Another passenger, Nancy Spielberg, who was flying with her two daughters, Jessica, 6, and Melissa, 2, agreed.

"Letting my children heal is the most important thing for me," Ms. Spielberg said yesterday. "Money is not what drives me here."

Ms. Spielberg, the sister of the film maker Steven Spielberg, had told the jury of the horror of "bodies flying everywhere" as the plane pitched and dove, including Jessica, whom she grabbed by the ankle.

"I wasn't going to let go of my baby," Ms. Spielberg said. She said she desperately guided her child back into her row as the plane lurched again.

"I just knew that we were going to die," she said, recalling that she looked behind her, where Melissa and their nanny had been seated, and saw neither; they were screaming and crying on the floor.

"I remember thinking at that moment that there is no God," Ms. Spielberg told the jury, "and there is nobody that's going to save us. And to me, that was probably one of the saddest moments in my life."

After the turbulence ended, she said, her 2-year-old, normally a lively child, "curled up into a ball and just laid there very quiet, but too quiet."

She said her older daughter was hysterical and hyperventilating.

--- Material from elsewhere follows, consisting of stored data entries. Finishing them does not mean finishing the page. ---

-- ==== Sys2Proof/Machine/Sync.lean ====
section
/-! DEFINITION. The frame synchronizer (R35 to R52): the comparison, the lock states, the framing of bodies,
the FCS, frame start and frame end, abandonment, and what one bit handed over does. -/

namespace Sys2Proof.Machine

/-! ### The frame check sequence (R48) -/

/-- Width and generator constant of the lane's FCS: CRC16 for two bytes, CRC32 for four. -/
def crcWidth (F : Nat) : Nat := if F = 2 then 16 else 32

/-- See `crcWidth`. -/
def crcPoly (F : Nat) : Word := if F = 2 then 0x00001021#32 else 0x04C11DB7#32

/-- The start value: every bit 1. -/
def crcStart (F : Nat) : Word := maskOf 0 (crcWidth F)

/-- One bit enters the register. -/
def crcBit (F : Nat) (reg : Word) (b : Bool) : Word :=
  let shifted := (reg <<< 1) &&& maskOf 0 (crcWidth F)
  if reg.getLsbD (crcWidth F - 1) ^^ b then shifted ^^^ crcPoly F else shifted

/-- One byte enters the register, from bit 7 down to bit 0. -/
def crcByte (F : Nat) (reg : Word) (b : Byte) : Word :=
  [7, 6, 5, 4, 3, 2, 1, 0].foldl (fun acc i => crcBit F acc (b.getLsbD i)) reg

/-- The check value of a register that has taken every covered byte: CRC32 is inverted. -/
def crcValue (F : Nat) (reg : Word) : Word := if F = 2 then reg else ~~~reg

/-- The check value over given covered bytes (R48). -/
def crcOf (F : Nat) (bytes : List Byte) : Word := crcValue F (bytes.foldl (crcByte F) (crcStart F))

/-- The FCS verdict at the frame end: the register's check value against the F bytes still delayed. -/
def fcsVerdict (F : Nat) (a : Assembly) : FcsVerdict :=
  if F = 0 then .none
  else if (crcValue F a.fcs).toNat = beNat a.delay then .good
  else .bad

/-! ### The comparison (R36) -/

/-- How many of the low `n` bits of a word are 1. -/
def onesIn (x : Word) : Nat → Nat
  | 0 => 0
  | k + 1 => bit (x.getLsbD k) + onesIn x k

/-- The history of S bits matches the pattern to within T bits. -/
def Lane.matchesSync (l : Lane) : Bool :=
  l.histLen == l.syncLen && onesIn (l.hist ^^^ l.lsync) l.syncLen ≤ l.tol

/-! ### Entry to SEARCH, bodies, frame start -/

/-- Entry to SEARCH (R35): cold empties the bit history, warm keeps it. -/
def Lane.toSearch (l : Lane) (cold : Bool) : Lane :=
  { l with
    st := .search
    verifyCnt := 0
    missCnt := 0
    dwell := 0
    asm := none
    frame := none
    cmpDue := false
    dwellEnd := if cold then false else l.dwellEnd
    hist := if cold then 0 else l.hist
    histLen := if cold then 0 else l.histLen }

/-- A body begins at the next bit; in FIXED mode its length is known (R42). -/
def Lane.beginBody (l : Lane) : Lane :=
  { l with
    asm :=
      some
        { phase := .body, nbytes := 0, nbits := 0, cur := 0,
          len := if l.lengthMode then none else some l.fixLen,
          hdrDone := false, fcs := crcStart l.fcsLen, delay := [], head := [] } }

/-- The marks pending for the lane as a trigger mask (R45). -/
def Lane.markMask (l : Lane) : BitVec 4 :=
  BitVec.ofNat 4
    (bit l.marks[0].isSome + 2 * bit l.marks[1].isSome + 4 * bit l.marks[2].isSome
      + 8 * bit l.marks[3].isSome)

/-- The earliest of the pending edge times (R140), 0 if none is pending. -/
def Lane.markTime (l : Lane) : DWord :=
  match l.marks.toList.filterMap id with
  | [] => 0
  | t :: ts => ts.foldl (fun m x => if x.toNat < m.toNat then x else m) t

/-- Every pending-mark cell emptied. -/
def Lane.clearMarks (l : Lane) : Lane := { l with marks := Vector.replicate 4 none }

/-- A frame start (R45) followed by its body: the frame takes the reference counter, every pending mark and
the polarity state. -/
def frameStart (n : Fin 4) (coast : Bool) (s : State) : State :=
  s.modLane n (fun l =>
    ({ l with
        frame :=
          some
            { stamp := s.tb.ref, markMask := l.markMask, markTime := l.markTime, inv := l.pol,
              coast := coast, fate := .undecided } } : Lane).clearMarks.beginBody)

/-- Lock acquisition at this bit (R39): LOCKED, a frame start, event 0x20. -/
def acquireLock (n : Fin 4) (s : State) : State :=
  let l := s.lane n
  post 0x20 (srcIdx n) (BitVec.ofNat 32 (bit l.pol)) l.dwell
    (frameStart n false (s.modLane n (fun l => { l with st := .locked, missCnt := 0 })))

/-- Lock lost by sync misses (R41). -/
def loseLock (n : Fin 4) (s : State) : State :=
  let left := laneCode (s.lane n).st
  post 0x21 (srcIdx n) 1 (BitVec.ofNat 32 left)
    (s.modLane n (fun l => (l.toSearch false).count .lockLoss))

/-! ### Occurrences of one bit -/

/-- R37: the comparison in SEARCH. -/
def syncFoundAt (n : Fin 4) (s : State) : State :=
  let l := s.lane n
  if l.st = .search ∧ l.cmpDue = true then
    if l.matchesSync then
      if l.verifyGoal = 1 then acquireLock n (s.modLane n (fun l => { l with cmpDue := false }))
      else
        s.modLane n (fun l =>
          ({ l with st := .verify, verifyCnt := 1, cmpDue := false } : Lane).beginBody)
    else s.modLane n (fun l => { l with cmpDue := false })
  else s

/-- The last bit of an expected sync position has been handed over. -/
def Lane.positionDue (l : Lane) : Bool :=
  match l.asm with
  | some a => a.phase == .sync && l.syncLen ≤ a.nbits
  | none => false

/-- R38, R40, R41: the comparison at an expected sync position. -/
def syncPositionAt (n : Fin 4) (s : State) : State :=
  let l := s.lane n
  if l.positionDue then
    match l.st with
    | .verify =>
      if l.matchesSync then
        if l.verifyCnt + 1 < l.verifyGoal then
          s.modLane n (fun l => ({ l with verifyCnt := l.verifyCnt + 1 } : Lane).beginBody)
        else acquireLock n s
      else s.modLane n (fun l => l.toSearch false)
    | .locked =>
      if l.matchesSync then frameStart n false s
      else if 2 ≤ l.coastLimit then
        frameStart n true (s.modLane n (fun l => { l with st := .coast, missCnt := 1 }))
      else loseLock n s
    | .coast =>
      if l.matchesSync then
        frameStart n false (s.modLane n (fun l => { l with st := .locked, missCnt := 0 }))
      else if l.missCnt + 1 < l.coastLimit then
        frameStart n true (s.modLane n (fun l => { l with missCnt := l.missCnt + 1 }))
      else loseLock n s
    | _ => s
  else s

/-- The last bit of body byte H - 1 has been handed over and the header extent has not been acted on. -/
def Lane.headerDue (l : Lane) : Bool :=
  match l.asm with
  | some a => a.phase == .body && !a.hdrDone && a.nbits == 0 && a.nbytes == l.hdrExtent
  | none => false

/-- The length that LENGTH mode computes from the header (R42). -/
def Lane.fieldLength (l : Lane) (head : List Byte) : Int :=
  (beNat ((head.drop l.lenOff).take l.lenWidth) : Int) + l.lenAdjust

/-- A computed length in error (R43). -/
def Lane.lengthBad (l : Lane) (L : Int) : Bool :=
  decide (L < (max 4 (max l.hdrExtent (l.fcsLen + 1)) : Nat)) || decide (4096 < L)

/-- A length error (R43). -/
def lengthError (n : Fin 4) (L : Int) (s : State) : State :=
  let l := s.lane n
  let left := BitVec.ofNat 32 (laneCode l.st)
  let marked := match l.frame with | some f => f.marked | none => false
  let s := loseMarks n marked (s.modLane n (fun l => (l.toSearch false).count .lenErr))
  let s := post 0x25 (srcIdx n) (BitVec.ofInt 32 L) left s
  if l.st = .locked ∨ l.st = .coast then post 0x21 (srcIdx n) 2 left (bumpLane n .lockLoss s) else s

/-- The header extent with L known: a delivered frame is classified and admitted; a VERIFY body is only
framed (R38, R46). -/
def headerKnown (n : Fin 4) (L : Nat) (head : List Byte) (s : State) : State :=
  let s :=
    s.modLane n (fun l => { l with asm := l.asm.map (fun a => { a with len := some L, hdrDone := true }) })
  if (s.lane n).frame.isSome then classify n L head s else s

/-- R46: the header extent of a body. -/
def headerExtentAt (n : Fin 4) (s : State) : State :=
  let l := s.lane n
  if l.headerDue then
    match l.asm with
    | some a =>
      if l.lengthMode then
        if l.lengthBad (l.fieldLength a.head) then lengthError n (l.fieldLength a.head) s
        else headerKnown n (l.fieldLength a.head).toNat a.head s
      else headerKnown n l.fixLen a.head s
    | none => s
  else s

/-- The last bit of the L-th byte has been handed over, after the header extent was acted on. -/
def Lane.frameEndDue (l : Lane) : Bool :=
  match l.asm with
  | some a => a.phase == .body && a.hdrDone && a.nbits == 0 && a.len == some a.nbytes
  | none => false

/-- The SYNC phase of the next expected position begins (R47). -/
def Lane.toSyncPhase (l : Lane) : Lane :=
  { l with asm := l.asm.map (fun a => { a with phase := .sync, nbits := 0 }), frame := none }

/-- R47: the frame end. -/
def frameEndAt (n : Fin 4) (s : State) : State :=
  let l := s.lane n
  if l.frameEndDue then
    match l.asm, l.frame with
    | some a, some f =>
      let v := fcsVerdict l.fcsLen a
      let s := bumpLane n (if v = .bad then .fcsBad else .good) s
      let s :=
        match f.fate with
        | .admitted t => finalize n f t a.nbytes v s
        | _ => s
      s.modLane n Lane.toSyncPhase
    | _, _ => s.modLane n Lane.toSyncPhase
  else s

/-- The last bit brought the dwell count to D x 4096 and, processed in full, left the lane in SEARCH or VERIFY, in
AUTO mode on the line (R44). A warm entry to SEARCH at that bit restarts the count, not the flip
(log entry 26). -/
def Lane.flipDue (l : Lane) : Bool :=
  (l.st == .search || l.st == .verify) && l.polMode == 0 && !l.inject && l.dwellEnd

/-- R44: the polarity flips, once the bit that brought the count there has been processed. -/
def flipAt (n : Fin 4) (s : State) : State :=
  if (s.lane n).flipDue then
    let s := s.modLane n (fun l => ({ l with pol := !l.pol } : Lane).toSearch true)
    post 0x22 (srcIdx n) (BitVec.ofNat 32 (bit (s.lane n).pol)) 0 s
  else s

/-- The occurrences that the lane's last bit causes, apart from the polarity flip, each if it is due and has
not been carried out (R35: each bit is processed to completion before the next one). -/
def settleSync (n : Fin 4) (s : State) : State :=
  syncFoundAt n (syncPositionAt n (frameEndAt n (headerExtentAt n s)))

/-- All occurrences that the lane's last bit causes. -/
def settleLane (n : Fin 4) (s : State) : State := flipAt n (settleSync n s)

/-! ### One bit handed over (R33, R35) -/

/-- The byte as it stands with one more bit (R29). -/
def Lane.shiftByte (l : Lane) (cur : Byte) (b : Bool) : Byte :=
  if l.lsbFirst then (cur >>> 1) ||| (if b then 0x80#8 else 0) else (cur <<< 1) ||| (if b then 1 else 0)

/-- A body byte enters the FCS: the register takes the byte that leaves the delay of F bytes (R48). -/
def Assembly.takeFcs (a : Assembly) (F : Nat) (b : Byte) : Assembly :=
  match a.delay ++ [b] with
  | [] => a
  | d :: ds => if ds.length < F then { a with delay := d :: ds } else { a with delay := ds, fcs := crcByte F a.fcs d }

/-- A whole body byte of lane n: it is counted, kept as a header byte, taken by the FCS and, for an admitted
frame, stored (R46, R80). -/
def bodyByte (n : Fin 4) (b : Byte) (s : State) : State :=
  let l := s.lane n
  match l.asm with
  | none => s
  | some a =>
    let a' :=
      ({ a with
          nbytes := a.nbytes + 1, nbits := 0, cur := 0,
          head := if a.nbytes < l.hdrExtent then a.head ++ [b] else a.head } : Assembly).takeFcs l.fcsLen b
    storeBody n a.nbytes [b] (s.modLane n (fun l => { l with asm := some a' }))

/-- A bit of the phase in progress. -/
def phaseBit (n : Fin 4) (b : Bool) (s : State) : State :=
  let l := s.lane n
  match l.asm with
  | none => s
  | some a =>
    let cur := l.shiftByte a.cur b
    match a.phase with
    | .sync => s.modLane n (fun l => { l with asm := some { a with nbits := a.nbits + 1 } })
    | .body =>
      if a.nbits = 7 then bodyByte n cur s
      else s.modLane n (fun l => { l with asm := some { a with nbits := a.nbits + 1, cur := cur } })

/-- The bit enters the history and the tallies (R33, R34, R35), and the dwell count in SEARCH and VERIFY (R44). -/
def Lane.takeBit (l : Lane) (b : Bool) : Lane :=
  let S := l.syncLen
  let full := l.tally + 1 == 8
  let counts := (l.st == .search || l.st == .verify) && l.dwell != 0xFFFFFFFF#32
  let dwell := if counts then l.dwell + 1 else l.dwell
  let l :=
    { l with
      hist := ((l.hist <<< 1) ||| (if b then 1 else 0)) &&& maskOf 0 S
      histLen := min S (l.histLen + 1)
      tally := if full then 0 else l.tally + 1
      rateTally := if full then l.rateTally + 1 else l.rateTally
      dwell := dwell
      dwellEnd := counts && dwell.toNat == l.dwellLimit * 4096 }
  if full then l.count .bytes else l

/-- One bit is handed to the synchronizer of lane n: the last bit is processed to completion first (R35). -/
def handBit (n : Fin 4) (b : Bool) (s : State) : State :=
  let s := settleLane n s
  let s := s.modLane n (fun l => l.takeBit b)
  let l := s.lane n
  if l.st = .search then s.modLane n (fun l => { l with cmpDue := l.histLen == l.syncLen })
  else phaseBit n b s

/-! ### Abandonment (R50) -/

/-- The frame in assembly of lane n, if it has one, is abandoned; a VERIFY body is dropped without count. -/
def abandon (n : Fin 4) (s : State) : State :=
  let f? := (s.lane n).frame
  let s := s.modLane n (fun l => { l with asm := none, frame := none })
  match f? with
  | none => s
  | some f =>
    match f.fate with
    | .withdrawn => s
    | .undecided => loseMarks n f.marked (bumpLane n .abandoned s)
    | .dropped => bumpLane n .abandoned s
    | .admitted t => loseMarks n f.marked (bumpLane n .abandoned (releaseChain t.route t.chain s))

/-- POLARITY_FLIPPED (R44): the bit that brought the count there is first processed in full. -/
def flipRow (n : Fin 4) (s : State) : State := if (s.lane n).flipDue then flipAt n (settleSync n s) else s

end Sys2Proof.Machine
end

In the trial, the airline disputed the contention that the turbulence had lasted nearly half a minute, arguing that it could have been much shorter. A report of the airline said that the severe turbulence lasted five to eight seconds and that the pilot had reported rapid vertical movements.

But the passengers made it sound as if they felt it would never end. Garry Bonner of Hackensack, N.J., a singer who was a co-writer of "Happy Together" for the Turtles, testified that the plane rose and fell repeatedly, and then made a dive, as if it had lost power and was falling out of the sky.

"Everybody started gasping for breath," he said. "I could hear everybody gasping."